Geriatric Considerations
Persons age >60 years often harbor H. pylori infection.

Pediatric Considerations
Gastritis rarely occurs in infants or children; increases in prevalence with age

Epidemiology

  • Predominant age: all ages (more common in elderly)
  • Predominant sex: male = female

Etiology and Pathophysiology

  • Noxious agents cause a breakdown in the gastric mucosal barrier, exposing epithelium to injury.
  • Infection: H. pylori (most common cause), Staphylococcus aureus exotoxins, and viral infections
  • Alcohol
  • Aspirin and other NSAIDs
  • Bile reflux
  • Pancreatic enzyme reflux
  • Portal hypertensive gastropathy
  • Emotional stress

Genetics
Unknown, but observational studies show that 10% of a given population is never colonized with H. pylori, regardless of exposure.
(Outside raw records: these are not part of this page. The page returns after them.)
/-- The FC block of the register tables, part 1. -/
def rowsFc1 : List RegRow :=
  [ { base := 0x410010, dims := [(0x100000, 6), (0x1000, 4)], pair := .hi, fields := fun a b _ => [(FC_PIO_SYNC_TIME_HI a b, .rw)] },
    { base := 0x410014, dims := [(0x100000, 6), (0x1000, 4)], pair := .single, fields := fun a b _ => [(FC_PIO_STATE_SYNC_PENDING a b, .ro), (FC_PIO_STATE_STALLED a b, .ro), (FC_PIO_STATE_RUNNING a b, .ro)] },
    { base := 0x410018, dims := [(0x100000, 6), (0x1000, 4)], pair := .single, fields := fun a b _ => [(FC_PIO_EVF_SET a b, .w1s)] },
    { base := 0x41001C, dims := [(0x100000, 6), (0x1000, 4)], pair := .single, fields := fun a b _ => [(FC_PIO_EVF_CLR a b, .w1c)] },
    { base := 0x410020, dims := [(0x100000, 6), (0x1000, 4)], pair := .single, fields := fun a b _ => [(FC_PIO_IRQ_FAULT a b, .w1c), (FC_PIO_IRQ_EVT a b, .w1c)] },
    { base := 0x410400, dims := [(0x100000, 6), (0x1000, 4), (0x4, 128)], pair := .single, fields := fun a b c => [(FC_PIO_PROG a b c, .rw)] },
    { base := 0x410800, dims := [(0x100000, 6), (0x1000, 4), (0x40, 8)], pair := .single, fields := fun a b c => [(FC_PIO_ENG_CTRL_ENTRY a b c, .rw), (FC_PIO_ENG_CTRL_END a b c, .rw), (FC_PIO_ENG_CTRL_BASE a b c, .rw)] },
    { base := 0x410804, dims := [(0x100000, 6), (0x1000, 4), (0x40, 8)], pair := .single, fields := fun a b c => [(FC_PIO_ENG_DIV_NUM a b c, .rw), (FC_PIO_ENG_DIV_MOD a b c, .rw)] },
    { base := 0x410808, dims := [(0x100000, 6), (0x1000, 4), (0x40, 8)], pair := .single, fields := fun a b c => [(FC_PIO_ENG_PINS_CLK_OUT a b c, .rw), (FC_PIO_ENG_PINS_OD a b c, .rw), (FC_PIO_ENG_PINS_STRETCH a b c, .rw), (FC_PIO_ENG_PINS_SAMPLE a b c, .rw), (FC_PIO_ENG_PINS_ORDER a b c, .rw), (FC_PIO_ENG_PINS_CLK_PIN a b c, .rw), (FC_PIO_ENG_PINS_IN_PIN a b c, .rw), (FC_PIO_ENG_PINS_OUT_PIN a b c, .rw)] },
    { base := 0x41080C, dims := [(0x100000, 6), (0x1000, 4), (0x40, 8)], pair := .single, fields := fun a b c => [(FC_PIO_ENG_PORTS_TX_USE a b c, .rw), (FC_PIO_ENG_PORTS_RX_USE a b c, .rw), (FC_PIO_ENG_PORTS_UNDER_TARGET a b c, .rw), (FC_PIO_ENG_PORTS_RX_PORT a b c, .rw), (FC_PIO_ENG_PORTS_TX_PORT a b c, .rw)] },
    { base := 0x410810, dims := [(0x100000, 6), (0x1000, 4), (0x40, 8)], pair := .single, fields := fun a b c => [(FC_PIO_ENG_TIMING_TICK a b c, .rw), (FC_PIO_ENG_TIMING_EOP_IDLE a b c, .rw)] },
    { base := 0x410814, dims := [(0x100000, 6), (0x1000, 4), (0x40, 8)], pair := .single, fields := fun a b c => [(FC_PIO_ENG_CNT_CB a b c, .rw), (FC_PIO_ENG_CNT_CA a b c, .rw)] },
    { base := 0x410818, dims := [(0x100000, 6), (0x1000, 4), (0x40, 8)], pair := .single, fields := fun a b c => [(FC_PIO_ENG_D a b c, .rw)] },
    { base := 0x41081C, dims := [(0x100000, 6), (0x1000, 4), (0x40, 8)], pair := .single, fields := fun a b c => [(FC_PIO_ENG_TSR a b c, .rw)] },
    { base := 0x410820, dims := [(0x100000, 6), (0x1000, 4), (0x40, 8)], pair := .single, fields := fun a b c => [(FC_PIO_ENG_RSR a b c, .rw)] },
    { base := 0x410824, dims := [(0x100000, 6), (0x1000, 4), (0x40, 8)], pair := .single, fields := fun a b c => [(FC_PIO_ENG_STATUS_PC a b c, .ro), (FC_PIO_ENG_STATUS_NO_EOF a b c, .w1c), (FC_PIO_ENG_STATUS_EOF_EARLY a b c, .w1c), (FC_PIO_ENG_STATUS_ILLEGAL a b c, .w1c), (FC_PIO_ENG_STATUS_ABORTED a b c, .w1c), (FC_PIO_ENG_STATUS_RX_OVER a b c, .w1c), (FC_PIO_ENG_STATUS_TX_UNDER a b c, .w1c), (FC_PIO_ENG_STATUS_STATE a b c, .ro)] },
    { base := 0x410828, dims := [(0x100000, 6), (0x1000, 4), (0x40, 8)], pair := .single, fields := fun a b c => [(FC_PIO_ENG_CNT_EOF a b c, .ro)] },
    { base := 0x420000, dims := [(0x100000, 6), (0x8000, 8)], pair := .single, fields := fun a b _ => [(FC_CAN_CFG_EN a b, .rw), (FC_CAN_CFG_TX_EN a b, .rw), (FC_CAN_CFG_RX_EN a b, .rw), (FC_CAN_CFG_RESTRICTED a b, .rw), (FC_CAN_CFG_FD_EN a b, .rw), (FC_CAN_CFG_TDC_EN a b, .rw), (FC_CAN_CFG_AUTO_RECOVER a b, .rw), (FC_CAN_CFG_NOMATCH_STORE a b, .rw), (FC_CAN_CFG_NOMATCH_OBJ a b, .rw), (FC_CAN_CFG_FILT_COUNT a b, .rw)] },
    { base := 0x420004, dims := [(0x100000, 6), (0x8000, 8)], pair := .single, fields := fun a b _ => [(FC_CAN_CMD_SLEEP a b, .wo), (FC_CAN_CMD_WAKE a b, .wo), (FC_CAN_CMD_RECOVER a b, .wo)] },
    { base := 0x420008, dims := [(0x100000, 6), (0x8000, 8)], pair := .single, fields := fun a b _ => [(FC_CAN_NBT_NBRP a b, .rw), (FC_CAN_NBT_NTSEG1 a b, .rw), (FC_CAN_NBT_NTSEG2 a b, .rw), (FC_CAN_NBT_NSJW a b, .rw)] },
    { base := 0x42000C, dims := [(0x100000, 6), (0x8000, 8)], pair := .single, fields := fun a b _ => [(FC_CAN_DBT_DBRP a b, .rw), (FC_CAN_DBT_DTSEG1 a b, .rw), (FC_CAN_DBT_DTSEG2 a b, .rw), (FC_CAN_DBT_DSJW a b, .rw)] },
    { base := 0x420010, dims := [(0x100000, 6), (0x8000, 8)], pair := .single, fields := fun a b _ => [(FC_CAN_TDC a b, .rw)] },
    { base := 0x420014, dims := [(0x100000, 6), (0x8000, 8)], pair := .single, fields := fun a b _ => [(FC_CAN_WAKE a b, .rw)] },
    { base := 0x420018, dims := [(0x100000, 6), (0x8000, 8)], pair := .single, fields := fun a b _ => [(FC_CAN_RX_CFG a b, .rw)] } ]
Genetic variations in TLR1 may help explain some of this observed variation in individual risk for H. pylori infection.

Risk Factors

  • Age >60 years—prevalence of 50–60% by age 60 years
  • Exposure to potentially noxious drugs or chemicals (e.g., alcohol or NSAIDs)
  • Hypovolemia, hypoxia (shock), burns, head injury, complicated postoperative course
  • Autoimmune diseases (thyroid disease and diabetes)
  • Family history of H. pylori and/or gastric cancer
  • Stress (hypovolemia or hypoxia)
  • Tobacco use
  • Radiation
  • Ischemia
  • Pernicious anemia
  • Gastric mucosal atrophy

General Prevention

  • Avoid injurious drugs or chemical agents.
  • Patients with hypovolemia or hypoxia (especially ICU patients) should receive prophylaxis with H2 receptor antagonists, prostaglandins, or sucralfate.
  • Consider testing for H. pylori (and eradicating if present) in patients on long-term NSAID therapy.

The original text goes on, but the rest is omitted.